[Collected data]
-- ==== Sys2Proof/Machine/Stacks.lean ====
section
/-!
DEFINITION. The stacks' refresh windows and scrubbing (R219 to R224).
-/

namespace Sys2Proof.Machine

/-- The partition whose carve-out holds a pseudo-channel group (R36, R219). -/
def Chip.carveOwner (c : Chip) (pcg : Nat) : Option Nat :=
  (c.parts.find? fun kp => kp.2.det && kp.2.state != .absent && kp.2.pcgs.contains pcg).map Prod.fst

/-- The windows that have not ended. -/
def Chip.liveWindows (c : Chip) : KMap Nat := c.windows.filter fun w => decide (c.gtc.toNat < w.2)

/-- R220: the scheduled window of group `g`, where the count stands at its start. -/
def Chip.refresh (c : Chip) (stack g : Nat) : Chip :=
  let pcg := stack * 16 + g
  if (c.carveOwner pcg).isSome ∧ c.gtc.toNat % 2048 = 128 * g then
    { c with windows := KMap.set pcg (c.gtc.toNat + 256) c.liveWindows }
  else c

/-- R220: REFRESH_WINDOW. -/
def execRefreshWindow (stack : BitVec 3) (g : BitVec 4) (s : State) : Host.Outcome State Fault Refusal :=
  onChip (fun c => c.refresh stack.toNat g.toNat) s

/-- R221: an extra window is counted; the owner's descriptors with an access that falls due during it are perturbed by
REFRESH. -/
def Chip.rfmExtra (c : Chip) (stack g : Nat) (delayed : List (Nat × Nat)) : Chip :=
  let pcg := stack * 16 + g
  match c.carveOwner pcg with
  | none => c
  | some p =>
    let c1 := { c.count Fld.CTX_RFM_EXTRA_COUNT (steer stack) with
      windows := KMap.set pcg (c.gtc.toNat + 256) c.liveWindows }
    let mine := delayed.filter fun d => partOf d.1 == p && (c.entry d.1 d.2).isSome
    if mine.isEmpty then c1 else c1.perturbOnly p 4 fun q slot => mine.contains (q, slot)

/-- R221: RFM_EXTRA_WINDOW; `delayed` names the descriptors, by queue and slot, with an access that falls due during
it. -/
def execRfmExtraWindow (stack : BitVec 3) (g : BitVec 4) (delayed : List (BitVec 10 × BitVec 6)) (s : State) :
    Host.Outcome State Fault Refusal :=
  onChip (fun c => c.rfmExtra stack.toNat g.toNat (delayed.map fun d => (d.1.toNat, d.2.toNat))) s

/-- R222: what a read of a line finds: nothing, an error corrected, or one that cannot be corrected, which poisons it. -/
def Chip.lineFound (c : Chip) (line : Nat) (found : Nat) : Chip :=
  match found with
  | 1 => c.count Fld.CTX_ECC_CE_COUNT (steer (stackOf line))
  | 2 => (c.count Fld.CTX_ECC_UE_COUNT (steer (stackOf line))).addPoison line
  | _ => c

/-- R224: a scrub read; in a carve-out's groups it runs only inside the refresh windows of R220. -/
def Chip.scrub (c : Chip) (line : Nat) (found : Nat) : Chip :=
  let pcg := line * 128 / (3 * gib)
  if (c.carveOwner pcg).isSome && (KMap.find pcg c.liveWindows).isNone then c else c.lineFound line found

/-- R224: STACK_SCRUB: a line is read: no error, an error corrected from the line, or an uncorrectable one,
which poisons the line. -/
def execStackScrub (line : BitVec 32) (found : BitVec 2) (s : State) : Host.Outcome State Fault Refusal :=
  onChip (fun c => c.scrub line.toNat found.toNat) s

end Sys2Proof.Machine
end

→ Instructions to follow: Every entry is to be retyped word for word.

→ Answer box:
-- ==== Sys2Proof/Machine/Stacks.lean ====
section
/-!
DEFINITION. The stacks' refresh windows and scrubbing (R219 to R224).
-/

namespace Sys2Proof.Machine

/-- The partition whose carve-out holds a pseudo-channel group (R36, R219). -/
def Chip.carveOwner (c : Chip) (pcg : Nat) : Option Nat :=
  (c.parts.find? fun kp => kp.2.det && kp.2.state != .absent && kp.2.pcgs.contains pcg).map Prod.fst

/-- The windows that have not ended. -/
def Chip.liveWindows (c : Chip) : KMap Nat := c.windows.filter fun w => decide (c.gtc.toNat < w.2)

/-- R220: the scheduled window of group `g`, where the count stands at its start. -/
def Chip.refresh (c : Chip) (stack g : Nat) : Chip :=
  let pcg := stack * 16 + g
  if (c.carveOwner pcg).isSome ∧ c.gtc.toNat % 2048 = 128 * g then
    { c with windows := KMap.set pcg (c.gtc.toNat + 256) c.liveWindows }
  else c

/-- R220: REFRESH_WINDOW. -/
def execRefreshWindow (stack : BitVec 3) (g : BitVec 4) (s : State) : Host.Outcome State Fault Refusal :=
  onChip (fun c => c.refresh stack.toNat g.toNat) s

/-- R221: an extra window is counted; the owner's descriptors with an access that falls due during it are perturbed by
REFRESH. -/
def Chip.rfmExtra (c : Chip) (stack g : Nat) (delayed : List (Nat × Nat)) : Chip :=
  let pcg := stack * 16 + g
  match c.carveOwner pcg with
  | none => c
  | some p =>
    let c1 := { c.count Fld.CTX_RFM_EXTRA_COUNT (steer stack) with
      windows := KMap.set pcg (c.gtc.toNat + 256) c.liveWindows }
    let mine := delayed.filter fun d => partOf d.1 == p && (c.entry d.1 d.2).isSome
    if mine.isEmpty then c1 else c1.perturbOnly p 4 fun q slot => mine.contains (q, slot)

/-- R221: RFM_EXTRA_WINDOW; `delayed` names the descriptors, by queue and slot, with an access that falls due during
it. -/
def execRfmExtraWindow (stack : BitVec 3) (g : BitVec 4) (delayed : List (BitVec 10 × BitVec 6)) (s : State) :
    Host.Outcome State Fault Refusal :=
  onChip (fun c => c.rfmExtra stack.toNat g.toNat (delayed.map fun d => (d.1.toNat, d.2.toNat))) s

/-- R222: what a read of a line finds: nothing, an error corrected, or one that cannot be corrected, which poisons it. -/
def Chip.lineFound (c : Chip) (line : Nat) (found : Nat) : Chip :=
  match found with
  | 1 => c.count Fld.CTX_ECC_CE_COUNT (steer (stackOf line))
  | 2 => (c.count Fld.CTX_ECC_UE_COUNT (steer (stackOf line))).addPoison line
  | _ => c

/-- R224: a scrub read; in a carve-out's groups it runs only inside the refresh windows of R220. -/
def Chip.scrub (c : Chip) (line : Nat) (found : Nat) : Chip :=
  let pcg := line * 128 / (3 * gib)
  if (c.carveOwner pcg).isSome && (KMap.find pcg c.liveWindows).isNone then c else c.lineFound line found

/-- R224: STACK_SCRUB: a line is read: no error, an error corrected from the line, or an uncorrectable one,
which poisons the line. -/
def execStackScrub (line : BitVec 32) (found : BitVec 2) (s : State) : Host.Outcome State Fault Refusal :=
  onChip (fun c => c.scrub line.toNat found.toNat) s

end Sys2Proof.Machine
end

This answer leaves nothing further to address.